◆ **What to work on**:
Reproduce the entries shown below only from the line with "def Instance.mapRange (i" down to the line with "wr := if kinds.getLsbD", keeping both end lines and copying each one exactly.
_ _ _
-- ==== Sys2Proof/Machine/Operands.lean ====
section
/-! DEFINITION. Every operand form of the command set and the values computed from operands alone: slot ids, variants and
their dispatch bundles, the scramble permutation, page index and offset, host addresses, the encodings of RES. -/

namespace Sys2Proof.Machine

/-- A slot operand names a slot when it is below MAX_CPU (R79, R235). -/
def slotOf (s : BitVec 8) : Option Slot :=
  if h : s.toNat < Config.maxCpu then some ⟨s.toNat, h⟩ else none

/-- A variant operand names a row of VARIANTS when it is below the length of the table (R77, R120, R237). -/
def variantOf (id : BitVec 8) : Option Variant :=
  if h : id.toNat < Config.variants.length then some ⟨id.toNat, h⟩ else none

/-- The row of a variant (R120). -/
def variantRow (v : Variant) : VariantRow := Config.variants[v]

/-- The `scrambled` attribute of a variant (R120). -/
def isScrambled (v : Variant) : Bool := (variantRow v).scrambled

/-- The routine behind behaviour `call` of a variant's dispatch bundle; set_hold, the context primitives and the
program-counter reads are process-wide (R120, R121, R128). -/
def routineOf (v : Variant) : EngineCall → Routine
  | .execute _ => (variantRow v).execute
  | .setInterruptLine _ _ => (variantRow v).setInterruptLine
  | .reset | .init => (variantRow v).resetInit
  | .setHold | .saveContext | .loadContext | .getProgramCounter | .getPreviousProgramCounter => .shared

/-- A permutation of bit positions applied to a byte: bit `i` of the result is bit `π i` of `b` (R4, U10). -/
def permuteBits (π : Equiv.Perm (Fin 8)) (b : Byte) : Byte :=
  BitVec.ofFnLE fun i => b.getLsbD (π i)

/-- SCRAMBLE (R4). -/
def scramble (b : Byte) : Byte := permuteBits Config.scrambleBits b

/-- REMAP after CREATE: the identity, or SCRAMBLE for the scrambled-opcode variant (R32, R100). -/
def initialRemap (v : Variant) : RemapTable :=
  Vector.ofFn fun b => if isScrambled v then scramble (BitVec.ofNat 8 b.val) else BitVec.ofNat 8 b.val

/-- The page index of an address, bits 15 to 8 (R44). -/
def pageOf (a : Addr) : BitVec 8 := a.extractLsb' 8 8

/-- The offset of an address in its page, bits 7 to 0 (R44). -/
def offsetOf (a : Addr) : BitVec 8 := a.extractLsb' 0 8

/-- A mask is well formed when its low byte is 0xFF (R141, R236). -/
def maskOk (mask : Addr) : Bool := offsetOf mask = 0xFF#8

/-- The entry of a page table for a page. -/
def PageTable.entry (t : PageTable) (p : BitVec 8) : Option HostAddr := t[p.toNat]'(p.isLt)

/-- The entry of the remap table for a byte. -/
def RemapTable.entry (t : RemapTable) (b : Byte) : Byte := t[b.toNat]'(b.isLt)

/-- REMAP with one entry replaced (R143). -/
def RemapTable.put (t : RemapTable) (index value : Byte) : RemapTable := t.set index.toNat value index.isLt

/-- `base + k`, exact (R43, R58). Where the sum passes 2^64, which R43 makes the HOST's duty to avoid, the address is a
free value (log entry 13). -/
def hostAddr (base : HostAddr) (k : Nat) : HostAddr :=
  if base.toNat + k < 2 ^ Config.hostW then BitVec.ofNat Config.hostW (base.toNat + k) else Config.hostBeyond base k

/-- The translation function of R44 for one page table: the masked address, and the host address when the page is
mapped. -/
def translateAddr (t : PageTable) (mask addr : Addr) : Addr × Option HostAddr :=
  (addr &&& mask, (t.entry (pageOf (addr &&& mask))).map fun base => hostAddr base (offsetOf (addr &&& mask)).toNat)

/-- The entry MAPRANGE installs for page `p` of a range that begins at page `p0` (R140, R58). -/
def rangeEntry (buffer : Option HostAddr) (p0 p : Nat) : Option HostAddr :=
  buffer.map fun base => hostAddr base ((p - p0) * Config.pageSize)

/-- A page table after MAPRANGE: the pages of `start` to those of `stop` get the range's entries, none when the range
is empty; the others keep theirs (R140). -/
def mapPages (t : PageTable) (buffer : Option HostAddr) (start stop : Addr) : PageTable :=
  Vector.ofFn fun p =>
    if (pageOf start).toNat ≤ p.val ∧ p.val ≤ (pageOf stop).toNat then rangeEntry buffer (pageOf start).toNat p.val
    else t[p]

/-- The three tables after MAPRANGE, each only when `kinds` selects it: bit 0 RD, bit 1 WR, bit 2 FE (R73, R140). -/
def Instance.mapRange (i : Instance) (buffer : Option HostAddr) (start stop : Addr) (kinds : BitVec 3) : Instance :=
  { i with
    rd := if kinds.getLsbD 0 then mapPages i.rd buffer start stop else i.rd
    wr := if kinds.getLsbD 1 then mapPages i.wr buffer start stop else i.wr
    fe := if kinds.getLsbD 2 then mapPages i.fe buffer start stop else i.fe }

/-- The fresh instance of CREATE before the engine's init runs (R32, R100). -/
def Instance.fresh (v : Variant) : Instance where
  rb := Ctx.zero
  variant := v
  remap := initialRemap v
  mask := Config.maskInit
  rd := Vector.replicate Config.nPages none
  wr := Vector.replicate Config.nPages none
  fe := Vector.replicate Config.nPages none
  cb := Vector.replicate Config.nCallbacks none
  total := 0#32
  segment := 0#32

/-! The callback selectors of R23 and R76. -/

def cbPortRead : CbIndex := 0
def cbPortWrite : CbIndex := 1
def cbByteRead : CbIndex := 2
def cbByteWrite : CbIndex := 3
def cbOpRead : CbIndex := 4
def cbArgRead : CbIndex := 5

/-- The selector operand of SETCB as an index into CB; 6 and 7 name none (R76). -/
def selectorOf (sel : BitVec 3) : Option CbIndex :=
  if h : sel.toNat < Config.nCallbacks then some ⟨sel.toNat, h⟩ else none

/-! The contents of RES (R84). -/

/-- zext_32 of a byte (R84). -/
def byteResult (b : Byte) : Result := b.zeroExtend 32

/-- sext_32(ACTIVE): -1 reads 0xFFFFFFFF (R12, R104). -/
def activeResult : Option Slot → Result
  | none => 0xFFFFFFFF#32
  | some a => BitVec.ofNat 32 a.val

/-- RES of a command that raised a violation (R84, R230). -/
def violationResult : Result := 0xFFFFFFFF#32

/-- rdata of an engine access: RES[7:0] (R85). -/
def busData (r : Result) : Byte := r.extractLsb' 0 8

/-- The number of a violation code (R231). -/
def violationCode : Violation → Nat
  | .noInit => 1
  | .doubleOpen => 2
  | .noActive => 3
  | .badSlot => 4
  | .badMask => 5
  | .badVariant => 6
  | .badCommand => 7
  | .activeChanged => 8
  | .destroyActive => 9

end Sys2Proof.Machine
end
_ _ _
◆ **Answer to this exercise**:
def Instance.mapRange (i : Instance) (buffer : Option HostAddr) (start stop : Addr) (kinds : BitVec 3) : Instance :=
  { i with
    rd := if kinds.getLsbD 0 then mapPages i.rd buffer start stop else i.rd
    wr := if kinds.getLsbD 1 then mapPages i.wr buffer start stop else i.wr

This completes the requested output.